The LSB periodically takes a snapshot of each of these standards and bundles them up by giving them a single LSB version number and building test suites around them. Since following these base standards is generally best-practice, most high-quality software already uses them.

Standardisation is generally thought of as a positive move but it does not come without a downside. Standards, by their very nature, embody assumptions and as Linux becomes more standardised it risks becoming increasingly ossified, harder to change and less flexible in new or unusual situations. This impacts in a number of ways:
Security flaws can be harder to fix
A number of assumptions which are now recognised as security flaws are included in the standards. These include the gets() function in the C standard library and the /tmp/ common temporary directory. Their inclusion in the standards makes these issues much harder to fix than they otherwise would be.
Only stable software is included
LSB emphasizes stability and correctness, so it can take a long time, often a very long time, before new releases and features get included in LSB-oriented systems. The trade-off between stable, reliable software and unstable, highly functional software is a common theme in differentiating Linux distributions.
No distribution-specific features
LSB applications are designed to work on a wide variety of distributions, which usually means that they don’t work as perfectly as they might with any particular distribution. This normally means the applications may not appear in menus, may not be available through the distribution’s normal software distribution channels, and GUI LSB applications may appear with a different look and feel than normal applications.
Innovations must provide backwards compatibility
Innovations in an LSB compliant system need to provide backwards compatibility so as not to break the LSB compatibility. While in some cases compatibility is not an issue, in many cases it is.
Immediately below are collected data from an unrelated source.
-- ==== Sys2Proof/Machine/Dec.lean ====
section
/-! DEFINITION. Bitstream decode (chapter 04): the stream contract and its checks (R137 to R144), stream open and close (R145,
R146), access units (R147 to R151), the engines (R152 to R163), concealment (R165 to R169), the activity map (R171 to R174),
moves of streams (R187, R188), and the DECODE instruction. -/

set_option Elab.async false

namespace Sys2Proof.Machine

/-! ### Formats -/

/-- A row of R137: three times the weight, the highest LEVEL (0 when it is not checked), the chroma formats and the depths. -/
def profileRow (codec profile : Nat) : Option (Nat × Nat × List Nat × List Nat) :=
  match codec, profile with
  | 0, 0 => some (4, 0, [2], [10])
  | 1, 0 => some (3, 62, [1], [8])
  | 1, 1 => some (3, 62, [1], [8, 10])
  | 1, 2 => some (4, 62, [1, 2], [8, 10])
  | 2, 0 => some (3, 62, [1], [8])
  | 2, 1 => some (3, 62, [1], [8, 10])
  | 2, 2 => some (4, 62, [1, 2], [8, 10])
  | 3, 0 => some (3, 63, [0, 1], [8, 10])
  | 3, 1 => some (6, 63, [0, 1, 3], [8, 10])
  | 4, 0 => some (3, 61, [0, 1], [8, 10])
  | 5, 0 => some (4, 0, [2], [10])
  | _, _ => none

/-- Three times the weight of a chroma format (R152). -/
def chromaW3 (c : Nat) : Nat := if c = 2 then 4 else if c = 3 then 6 else 3

/-- Twice the factor f of R157. -/
def chromaF2 (c : Nat) : Nat := if c = 0 then 2 else if c = 1 then 3 else if c = 2 then 4 else 6

/-- 4 MiB buffers of one picture (R157): 8-bit samples take 1 B, 10-bit samples 1.25 B. -/
def picBufs (w h chroma depth : Nat) : Nat :=
  cdiv (w * h * chromaF2 chroma * (if depth = 8 then 4 else 5)) (8 * (4 * 2 ^ 20))

/-- The largest element of a list. -/
def maxOf (l : List Nat) : Nat := l.foldl max 0

/-! ### Contract fields -/

/-- A contract as its number, with its fields (R141). -/
def kField (k lo w : Nat) : Nat := bitsOf k lo w
def kCodec (k : Nat) : Nat := bitsOf k 212 4
def kProfile (k : Nat) : Nat := bitsOf k 208 4
def kLevel (k : Nat) : Nat := bitsOf k 200 8
def kSrc (k : Nat) : Nat := bitsOf k 224 2
def kFlow (k : Nat) : Nat := bitsOf k 216 8
def kErrPring (k : Nat) : Nat := bitsOf k 232 6
def kMaxRefs (k : Nat) : Nat := bitsOf k 240 8
def kMaxW (k : Nat) : Nat := bitsOf k 272 16
def kMaxH (k : Nat) : Nat := bitsOf k 256 16
def kFps (k : Nat) : Nat := bitsOf k 288 16
def kBitrate (k : Nat) : Nat := bitsOf k 352 32

/-- The fields of step 1 of R142 in ascending order: (bit offset, width, allowed). -/
def contractFields (k : Nat) : List (Nat × Nat × (Nat → Bool)) :=
  [(0, 200, (· == 0)), (200, 8, fun v => v == 0 || !(kCodec k == 0 || kCodec k == 5)), (216, 8, fun v => if kSrc k = 0 then v == 0 else decide (v < 32)), (224, 2, fun v => decide (v ≤ 1)),
   (226, 6, (· == 0)), (238, 2, (· == 0)), (240, 8, fun v => decide (v ≤ 16)), (248, 8, fun v => decide (v ≤ 64)),
   (320, 32, fun v => decide (1 ≤ v ∧ v ≤ 16777216)), (352, 32, fun v => decide (1 ≤ v ∧ v ≤ 2000000)), (384, 128, (· == 0))]

/-- ERR_PRING of a contract names a DISABLED ring (R142). -/
def State.errRingOff (s : State) (k : Nat) : Bool := s.rd (Reg.HIF_PRING_STATUS_STATE (kErrPring k)) == 0

/-- Step 1 of R142: the first failing field, by bit offset, with its value.  A re-executed STREAM_OPEN is not held to an
ERR_PRING that the driver enables only after the recovery (R129). -/
def State.openStep1 (s : State) (k : Nat) (replay : Bool) : Option (Nat × Nat) :=
  let bad := (contractFields k).filterMap (fun f =>
    if f.2.2 (kField k f.1 f.2.1) then none else some (f.1, kField k f.1 f.2.1 % 2 ^ 32))
  let all := if s.errRingOff k ∧ replay = false then bad ++ [(232, kErrPring k)] else bad
  minBy? (fun x => x.1) all

/-- A flow that a STREAM_OPEN may name (R197). -/
def State.flowNamed (s : State) (k : Nat) (st : Nat) : Bool :=
  let f := kFlow k
  let state := s.rd (Reg.NET_FLOW_STATUS_STATE f)
  let pay := s.rd (Reg.NET_FLOW_CFG_PAYLOAD f)
  decide (1 ≤ state ∧ state ≤ 4) &&
    (s.rd (Reg.NET_FLOW_STATUS_BOUND f) == 0 || s.rd (Reg.NET_FLOW_STATUS_STREAM f) == st) &&
    ((pay == 0 && kCodec k == 0) || (pay == 1 && kCodec k == 5) || (pay == 2 && kCodec k == 1) ||
     (pay == 3 && kCodec k == 2))

/-- Step 2 of R142: the formats of R137, the sizes of R138, the source and the flow. -/
def State.openStep2 (s : State) (k st : Nat) : Bool :=
  match profileRow (kCodec k) (kProfile k) with
  | none => false
  | some (_, top, _, _) =>
    decide (kLevel k ≤ top) && decide (16 ≤ kMaxW k ∧ kMaxW k ≤ 8192 ∧ 16 ≤ kMaxH k ∧ kMaxH k ≤ 4320) &&
      (kCodec k != 0 || kSrc k == 1) && (kSrc k == 0 || s.flowNamed k st)

/-! ### Rates and placement -/

/-- The reserved pixel rate in 1/48 samples per second (R143): MAX_FPS is Q12.4 and the weight is in thirds. -/
def pixRate (k : Nat) : Nat :=
  match profileRow (kCodec k) (kProfile k) with
  | some (w3, _, _, _) => kMaxW k * kMaxH k * kFps k * w3
  | none => 0

/-- The reserved bit rate in kb/s (R143). -/
def bitRate (k : Nat) : Nat := if kFps k = 0 then 0 else kBitrate k

/-- A contract's number, 0 for none. -/
def Stream.k (x : Stream) : Nat := match x.contract with | some c => c.toNat | none => 0

/-- The engine a stream is placed on, or moves to. -/
def State.homeEngine (s : State) (st : Nat) : Nat := ((s.stream st).movingTo).getD (s.strmEngine st)

/-- Streams placed on an engine: not CLOSED. -/
def State.onEngine (s : State) (e : Nat) : List Nat := (List.range 128).filter (fun st => s.strm st != 0 && s.homeEngine st == e)

/-- Reserved rates of an engine (R144). -/
def State.enginePix (s : State) (e : Nat) : Nat := sumNat ((s.onEngine e).map (fun st => pixRate (s.stream st).k))
def State.engineBits (s : State) (e : Nat) : Nat := sumNat ((s.onEngine e).map (fun st => bitRate (s.stream st).k))

/-- Limits of an engine and of the device (R144). -/
def enginePixMax : Nat := 48 * (2 * 10 ^ 9)
def engineBitsMax : Nat := 2 * 10 ^ 6
def devicePixMax : Nat := 48 * (16 * 10 ^ 9)
def deviceBitsMax : Nat := 8 * 10 ^ 6

/-- STATE of an engine, and whether streams may be placed on it. -/
def State.engineSt (s : State) (e : Nat) : Nat := s.rd (Reg.DEC_STATUS_STATE e)
def State.engineUp (s : State) (e : Nat) : Bool := s.engineSt e == 0 || s.engineSt e == 1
Compatibility is often provided by compatibility layers, which are wrappers around the new libraries or applications which make them look like and behave like the old libraries or applications.

Despite these tensions, the LSB enjoys strong support, particularly from commercially oriented distributions and companies. Its supporters see the LSB as a way to reduce the effort needed to port proprietary applications to Linux and as a tool for ensuring that applications run on a wide range of Linux systems. Support for the LSB is less strong among open source advocates as it enables the proliferation of closed source software as compiled binaries, rather than encouraging software vendors to release the source code.

However, even these open source advocates acknowledge that formally specifying program behaviour and responsibility brings many advantages. It not only encourages interoperability between applications but also enables many bugs to be clearly assigned to a single application and greatly enhances the capabilities of autonomous testing. Such autonomous testing is widely used in large distributions to ensure changes in one package do not negatively impact any of the thousands of other projects. The more tightly the interfaces between the applications are specified, the greater the range of tests that can be performed and a larger proportion of bugs automatically detected.